Other daily tasks have become less complicated as well. “Scaling is so easy. I used to have to pull out a phone and calculator if I wanted to make changes on the fly,” he says, “Now, it’s so simple to scale recipes for larger portions or scale down for sharing.”
“To stay on top means focusing on consistently prepared and delivered food. We have to be confident that every plate that leaves the kitchen will be the same every time, for every diner.”
Reactions to the new system
At first, Stephen wasn’t sure how quickly staff would adapt to the new system, so he tapped Food and Beverage Assistant Jayme Kaniewski to help roll out the technology and get buy-in from everyone. The strategy worked, and the transition has been positive: “After a few months, the team can’t live without it,” Stephen comments, “Line cooks are more engaged in the process and have pride in consistently making recipes and ensuring quality.”
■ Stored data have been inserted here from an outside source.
-- ==== Sys2Proof/Machine/RegMap.lean ====
section
/-! DEFINITION. The register map (spec/02_register_conventions.md R31, R33, R35, R46): for every register of the spec
its offset, how many of it there are and how far apart, its reset value, which of its bits are writable, read-clearing,
read-only or write-only, its update group, its DEV_LOCK bit and its privilege. One list per block of the address map. -/

namespace Sys2Proof.Machine

/-- One row of the register map. Offsets count from the row's block; `count` registers stand `stride` bytes apart;
register i resets to `reset + i * inc`. The masks name the bits of each field type: `w` writable (RW, RWU, RWL, RWP, reserved
bits left out), `cmd` those of `w` that act on a write and read zero, `rc` read-clearing, `ro` read-only, `wo` write-only.
`group` is the update group of an RWU register, `lock` the DEV_LOCK bit of an RWL register, `priv` marks a privileged
register (R58) and `aliased` says that the set, clear and toggle aliases exist (R33). -/
structure RegRow where
  off : Nat
  count : Nat := 1
  stride : Nat := 0
  reset : Nat := 0
  inc : Nat := 0
  w : Nat := 0
  cmd : Nat := 0
  rc : Nat := 0
  ro : Nat := 0
  wo : Nat := 0
  group : Option Nat := none
  lock : Option Nat := none
  priv : Bool := false
  aliased : Bool := true
  deriving DecidableEq, Repr

/-- Device-level registers, by absolute address (the 0x00 to 0x07 blocks of R35). Part 0. -/
def deviceRows0 : List RegRow := [
  { off := Reg.DEV_BUS_ERR, rc := 0xFFFFFFFF, aliased := false },
  { off := Reg.DEV_UPD_STROBE, wo := 0xFFFFFFFF, aliased := false },
  { off := Reg.DEV_UPD_PEND, ro := 0xFFFFFFFF, aliased := false },
  { off := Reg.DEV_UPD_SCHED, w := 0xFFFFFFFF },
  { off := Reg.DEV_UPD_CTRL, w := 0x3 },
  { off := Reg.DEV_UPD_STAT, rc := 0x3, ro := 0xFFFFFFFC, aliased := false },
  { off := Reg.DEV_LOCK, w := 0x7 },
  { off := Reg.DEV_LOCK_VIOL, rc := 0xFFFFFFFF, aliased := false },
  { off := Reg.DEV_PRIV_VIOL, rc := 0xFFFFFFFF, aliased := false },
  { off := Reg.DEV_SNAP, ro := 0xFFFFFFFF, wo := 0xFFFF, aliased := false },
  { off := Reg.MC_STAT, rc := 0xFF, ro := 0xFFFFFF00, aliased := false },
  { off := Reg.MC_BUDGET_TOTAL, reset := 0x17700, w := 0x1FFFF, group := some 18 },
  { off := Reg.MC_BUDGET_RSV, reset := 0xC1830, w := 0xFFFFFF, group := some 18 },
  { off := Reg.MC_BUDGET_USED, ro := 0xFFFFFFFF, aliased := false },
  { off := Reg.MC_REFILL_CFG, reset := 0x4, w := 0x1F, group := some 18 },
  { off := Reg.MC_RETRAIN_CFG, reset := 0x32, w := 0xFFFF, group := some 18 },
  { off := Reg.MC_RETRAIN_STAT, rc := 0xFFFFFF07, ro := 0xF8, aliased := false },
  { off := Reg.MC_PASR, reset := 0xFF, w := 0x1FE, group := some 18 },
  { off := Reg.MC_FREE, reset := 0xC0000, ro := 0xFFFFFFFF, aliased := false },
  { off := Reg.MC_CRC_CNT, rc := 0xFFFFFFFF, aliased := false },
  { off := Reg.MC_CRC_LOC0, ro := 0xFFFFFFFF, aliased := false },
  { off := Reg.MC_CRC_LOC1, ro := 0xFFFFFFFF, aliased := false },
  { off := Reg.MC_STREAM_ALLOW, w := 0x1F },
  { off := Reg.MC_STREAM_CFG, reset := 0x64, w := 0xFF, group := some 18 },
  { off := Reg.MC_RING_ACTIVE, ro := 0xFFFFFFFF, aliased := false },
  { off := Reg.MC_STRM_STAT, count := 16, stride := 16, reset := 0xFF0000, ro := 0xFFFFFFFF, aliased := false },
  { off := Reg.MC_STRM_PROD, count := 16, stride := 16, ro := 0xFFFFFFFF, aliased := false },
  { off := Reg.MC_STRM_PULL, count := 16, stride := 16, ro := 0xFFFFFFFF, aliased := false },
  { off := Reg.MC_STRM_CONS, count := 16, stride := 16, ro := 0xFFFFFFFF, aliased := false },
  { off := Reg.FL_DEV_STAT, rc := 0x1F, ro := 0xFFFFFFE0, aliased := false },
  { off := Reg.FL_DEV_CMD, wo := 0xFFFFFFFF, aliased := false },
  { off := Reg.FL_JRN_WP, ro := 0xFFFFFFFF, aliased := false },
  { off := Reg.FL_JRN_CRC, rc := 0xFFFFFFFF, aliased := false },
  { off := Reg.FL_JRN_EVENTS_LO, ro := 0xFFFFFFFF, aliased := false },
  { off := Reg.FL_JRN_EVENTS_HI, ro := 0xFFFFFFFF, aliased := false },
  { off := Reg.FL_IMB0, ro := 0xFFFFFFFF, aliased := false },
  { off := Reg.FL_IMB1, ro := 0xFFFFFFFF, aliased := false },
  { off := Reg.FL_IMB_CNT, rc := 0xFFFF, ro := 0xFFFF0000, aliased := false },
  { off := Reg.SP_CTRL, reset := 0x4000001, w := 0x7FF0001, group := some 19 },
  { off := Reg.SP_STAT, rc := 0x3F, ro := 0xFFFFFFC0, aliased := false } ]

/-- Device-level registers, by absolute address (the 0x00 to 0x07 blocks of R35). Part 1. -/
def deviceRows1 : List RegRow := [
  { off := Reg.SP_CMD, wo := 0xFFFFFFFF, aliased := false },
  { off := Reg.SP_CTX_USED, ro := 0xFFFFFFFF, aliased := false },
  { off := Reg.SP_POOL_USED, ro := 0xFFFFFFFF, aliased := false },
  { off := Reg.SP_PEND, ro := 0xFFFFFFFF, aliased := false },
  { off := Reg.SP_LAST, ro := 0xFFFFFFFF, aliased := false },
  { off := Reg.SP_CRC_CNT, rc := 0xFFFFFFFF, aliased := false },
  { off := Reg.SP_CRC_LOC, ro := 0xFFFFFFFF, aliased := false },
  { off := Reg.SP_LOST, rc := 0xFFFFFFFF, aliased := false },
  { off := Reg.SP_NODIE, rc := 0xFFFFFFFF, aliased := false },
  { off := Reg.PL_STATE, ro := 0xFFFFFFFF, aliased := false },
  { off := Reg.PL_STAT, rc := 0x1F, ro := 0xFFFFFFE0, aliased := false },
  { off := Reg.PL_REFUSE, ro := 0xFFFFFFFF, aliased := false },
  { off := Reg.PL_ID, ro := 0xFFFFFFFF, aliased := false },
  { off := Reg.PL_TIME, ro := 0xFFFFFFFF, aliased := false },
  { off := Reg.PL_HEALTH, count := 7, stride := 4, ro := 0xFFFFFFFF, aliased := false },
  { off := Reg.PL_CMD, wo := 0xFFFFFFFF, aliased := false },
  { off := Reg.PL_TAB_ADDR, w := 0x800007FF },
  { off := Reg.PL_TAB_DATA, ro := 0xFFFFFFFF, aliased := false },
  { off := Reg.CB_CMD, wo := 0xFFFFFFFF, aliased := false },
  { off := Reg.CB_STAT, rc := 0x3F, ro := 0xFFFFFFC0, aliased := false },
  { off := Reg.CB_BUSY, ro := 0xFFFFFFFF, aliased := false },
  { off := Reg.CB_RES, ro := 0xFFFFFFFF, aliased := false },
  { off := Reg.CB_REF_Q, w := 0xFFFFFF },
  { off := Reg.CB_REF_DELAY, reset := 0x6000, w := 0xFFFF, group := some 22 },
  { off := Reg.CB_TOL, reset := 0x10063210, w := 0xFFFFFFFF },
  { off := Reg.CB_CTRL, w := 0x1 },
  { off := Reg.CB_ADDR, w := 0x87FF007F },
  { off := Reg.CB_DATA, w := 0xFFFFFFFF },
  { off := Reg.CB_COMMIT, w := 0xFFFF0001, cmd := 0xFFFF0001, priv := true, aliased := false },
  { off := Reg.HT_STAT, rc := 0x7F, ro := 0xFFFFFF80, aliased := false },
  { off := Reg.HT_IP, w := 0xFFFFFFFF },
  { off := Reg.HT_MAC_LO, ro := 0xFFFFFFFF, aliased := false },
  { off := Reg.HT_MAC_HI, ro := 0xFFFFFFFF, aliased := false },
  { off := Reg.HT_PFC, reset := 0x20300003, w := 0xFFFF0107, group := some 2 },
  { off := Reg.HT_EVT_CFG, reset := 0x400, w := 0x803F1F03 },
  { off := Reg.HT_RES_CFG, reset := 0x1000, w := 0x803F1F00 },
  { off := Reg.HT_EVT_BASE_LO, w := 0xFFFFFFFF },
  { off := Reg.HT_EVT_BASE_HI, w := 0xFFFFFFFF },
  { off := Reg.HT_RES_BASE_LO, w := 0xFFFFFFFF },
  { off := Reg.HT_RES_BASE_HI, w := 0xFFFFFFFF } ]

/-- Device-level registers, by absolute address (the 0x00 to 0x07 blocks of R35). Part 2. -/
def deviceRows2 : List RegRow := [
  { off := Reg.HT_EVT_RKEY, w := 0xFFFFFFFF },
  { off := Reg.HT_RES_RKEY, w := 0xFFFFFFFF },
  { off := Reg.HT_EVT_LOST, rc := 0xFFFFFFFF, aliased := false },
  { off := Reg.HT_KEY_FAIL, rc := 0xFF00003F, ro := 0xFFFFC0, aliased := false },
  { off := Reg.RG_STATE, ro := 0xFFFFFFFF, aliased := false },
  { off := Reg.RG_STAT, rc := 0x1F, ro := 0xFFFFFFE0, aliased := false },
  { off := Reg.RG_ADDR, w := 0x1F3F },
  { off := Reg.RG_CTRL, w := 0x1, group := some 16 },
  { off := Reg.RG_TC_MAP, reset := 0x3AA7F, w := 0x3FFFF, group := some 16 },
  { off := Reg.RG_HB, reset := 0x30064, w := 0xFFFFF, group := some 16 },
  { off := Reg.RG_CMD, wo := 0xFFFFFFFF, aliased := false },
  { off := Reg.RG_BYPASS, w := 0xFFFF0001, cmd := 0x1, priv := true },
  { off := Reg.RG_SLACK, ro := 0xFFFFFFFF, aliased := false },
  { off := Reg.RG_SLACK_T_LO, ro := 0xFFFFFFFF, aliased := false },
  { off := Reg.RG_SLACK_T_HI, ro := 0xFFFFFFFF, aliased := false },
  { off := Reg.RG_ACTIVE_LO, ro := 0xFFFFFFFF, aliased := false },
  { off := Reg.RG_ACTIVE_HI, ro := 0xFFFFFFFF, aliased := false },
  { off := Reg.RG_LINK, count := 2, stride := 16, ro := 0xFFFFFFFF, aliased := false },
  { off := Reg.RG_LINK_ERR, count := 2, stride := 16, rc := 0xFFFFFFFF, aliased := false },
  { off := Reg.RG_CR_CLINK, count := 6, stride := 32, ro := 0xFFFFFFFF, aliased := false },
  { off := Reg.RG_CR_AVAIL, count := 6, stride := 32, ro := 0xFFFFFFFF, aliased := false },
  { off := Reg.RG_CR_SENT, count := 6, stride := 32, ro := 0xFFFFFFFF, aliased := false },
  { off := Reg.RG_CR_RET_RX, count := 6, stride := 32, ro := 0xFFFFFFFF, aliased := false },
  { off := Reg.RG_CR_RX, count := 6, stride := 32, ro := 0xFFFFFFFF, aliased := false },
  { off := Reg.RG_CR_RET_TX, count := 6, stride := 32, ro := 0xFFFFFFFF, aliased := false },
  { off := Reg.RG_CR_HELD, count := 6, stride := 32, ro := 0xFFFFFFFF, aliased := false },
  { off := Reg.RG_AUDIT, rc := 0xFFFFFFFF, aliased := false },
  { off := Reg.TL_STATE, ro := 0xFFFFFFFF, aliased := false },
  { off := Reg.TL_STAT, rc := 0x1FF, ro := 0xFFFFFE00, aliased := false },
  { off := Reg.TL_NOW_LO, ro := 0xFFFFFFFF, aliased := false },
  { off := Reg.TL_NOW_HI, ro := 0xFFFFFFFF, aliased := false },
  { off := Reg.TL_CTRL, reset := 0xA00, w := 0xFF0F, group := some 17 },
  { off := Reg.TL_CMD, wo := 0xFFFFFFFF, aliased := false },
  { off := Reg.TL_SET_LO, w := 0xFFFFFFFF },
  { off := Reg.TL_SET_HI, w := 0xFFFFFFFF },
  { off := Reg.TL_UPD_AT_LO, w := 0xFFFFFFFF },
  { off := Reg.TL_UPD_AT_HI, w := 0xFFFFFFFF },
  { off := Reg.TL_OFFSET, ro := 0xFFFFFFFF, aliased := false },
  { off := Reg.TL_AGE_TRIM, w := 0xFFFFFFFF },
  { off := Reg.TL_AGE_RATE, w := 0xFFFFFFFF } ]

/-- Device-level registers, by absolute address (the 0x00 to 0x07 blocks of R35). Part 3. -/
def deviceRows3 : List RegRow := [
  { off := Reg.TL_AGE_ACC, ro := 0xFFFFFFFF, aliased := false },
  { off := Reg.TL_FREQ, ro := 0xFFFFFFFF, aliased := false },
  { off := Reg.TL_POLL, reset := 0x64, w := 0xFFFF, group := some 17 },
  { off := Reg.TL_PD0, ro := 0xFFFFFFFF, aliased := false },
  { off := Reg.TL_PD1, ro := 0xFFFFFFFF, aliased := false },
  { off := Reg.TL_ASYM, ro := 0xFFFFFFFF, aliased := false },
  { off := Reg.TL_PPS_DLY, w := 0xFFFFFFFF, group := some 17 },
  { off := Reg.DEV_ID, reset := 0x7D1536B2, ro := 0xFFFFFFFF, aliased := false },
  { off := Reg.DEV_FW_VER, ro := 0xFFFFFFFF, aliased := false },
  { off := Reg.DEV_STATE, reset := 0x3000000, ro := 0xFFFFFFFF, aliased := false },
  { off := Reg.DEV_STAT, ro := 0xFFFFFFFF, aliased := false },
  { off := Reg.DEV_PWR_CMD, w := 0xFFFF0003, cmd := 0xFFFF0003, priv := true, aliased := false },
  { off := Reg.DEV_PWR_CFG, w := 0x1 },
  { off := Reg.DEV_PWR_STAT, rc := 0x10000, ro := 0xFFFEFFFF, aliased := false },
  { off := Reg.BI_RESULT, ro := 0xFFFFFFFF, aliased := false },
  { off := Reg.BI_ENG, count := 7, stride := 4, ro := 0xFFFFFFFF, aliased := false },
  { off := Reg.BI_STRAND, count := 6, stride := 4, ro := 0xFFFFFFFF, aliased := false },
  { off := Reg.BI_LANE, reset := 0x80000000, ro := 0xFFFFFFFF, aliased := false },
  { off := Reg.BI_COVE, ro := 0xFFFFFFFF, aliased := false },
  { off := Reg.BI_RT_CMD, wo := 0xFFFFFFFF, aliased := false },
  { off := Reg.BI_RT_STAT, rc := 0x400000, ro := 0xFFBFFFFF, aliased := false },
  { off := Reg.FC_SUMMARY, ro := 0xFFFFFFFF, aliased := false },
  { off := Reg.FC_STAT, rc := 0x3F, ro := 0xFFFFFFC0, aliased := false },
  { off := Reg.FC_NEXT, reset := 0xFFF, ro := 0xFFFFFFFF, aliased := false },
  { off := Reg.FC_REC_SEL, w := 0xFFF },
  { off := Reg.FC_LOG_SEL, w := 0xFFF },
  { off := Reg.FC_REC, count := 4, stride := 4, ro := 0xFFFFFFFF, aliased := false },
  { off := Reg.FC_LOG, count := 4, stride := 4, ro := 0xFFFFFFFF, aliased := false },
  { off := Reg.FC_ACK, wo := 0xFFFFFFFF, aliased := false },
  { off := Reg.FC_FORCE, w := 0x8FFF00FF, cmd := 0x80000000, priv := true },
  { off := Reg.FC_ALERT_CFG, reset := 0x2, w := 0x3, group := some 1 },
  { off := Reg.FC_WDT, reset := 0x64, w := 0xFFFF, priv := true },
  { off := Reg.FC_WDT_KICK, wo := 0xFFFFFFFF, aliased := false },
  { off := Reg.FC_HELM_STATE, ro := 0xFFFFFFFF, aliased := false },
  { off := Reg.FC_HELM_EPOCH, ro := 0xFFFFFFFF, aliased := false },
  { off := Reg.FC_HELM_CMD, w := 0xFFFF0007, cmd := 0xFFFF0007, priv := true },
  { off := Reg.TH_MAX, ro := 0xFFFFFFFF, aliased := false },
  { off := Reg.TH_STATE, ro := 0xFFFFFFFF, aliased := false },
  { off := Reg.TH_STAT, rc := 0x3F, ro := 0xFFFFFFC0, aliased := false },
  { off := Reg.TH_EXCLUDE, w := 0xFFFFFF, priv := true } ]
Overall, MarginEdge has exceeded expectations. “To stay on top means focusing on consistently prepared and delivered food,” Stephen says, “We have to be confident that every plate that leaves the kitchen will be the same every time, for every diner. Using MarginEdge has made our kitchens better. Our chefs have been given a tool that delivers far more direct control over quality, consistency and costing.”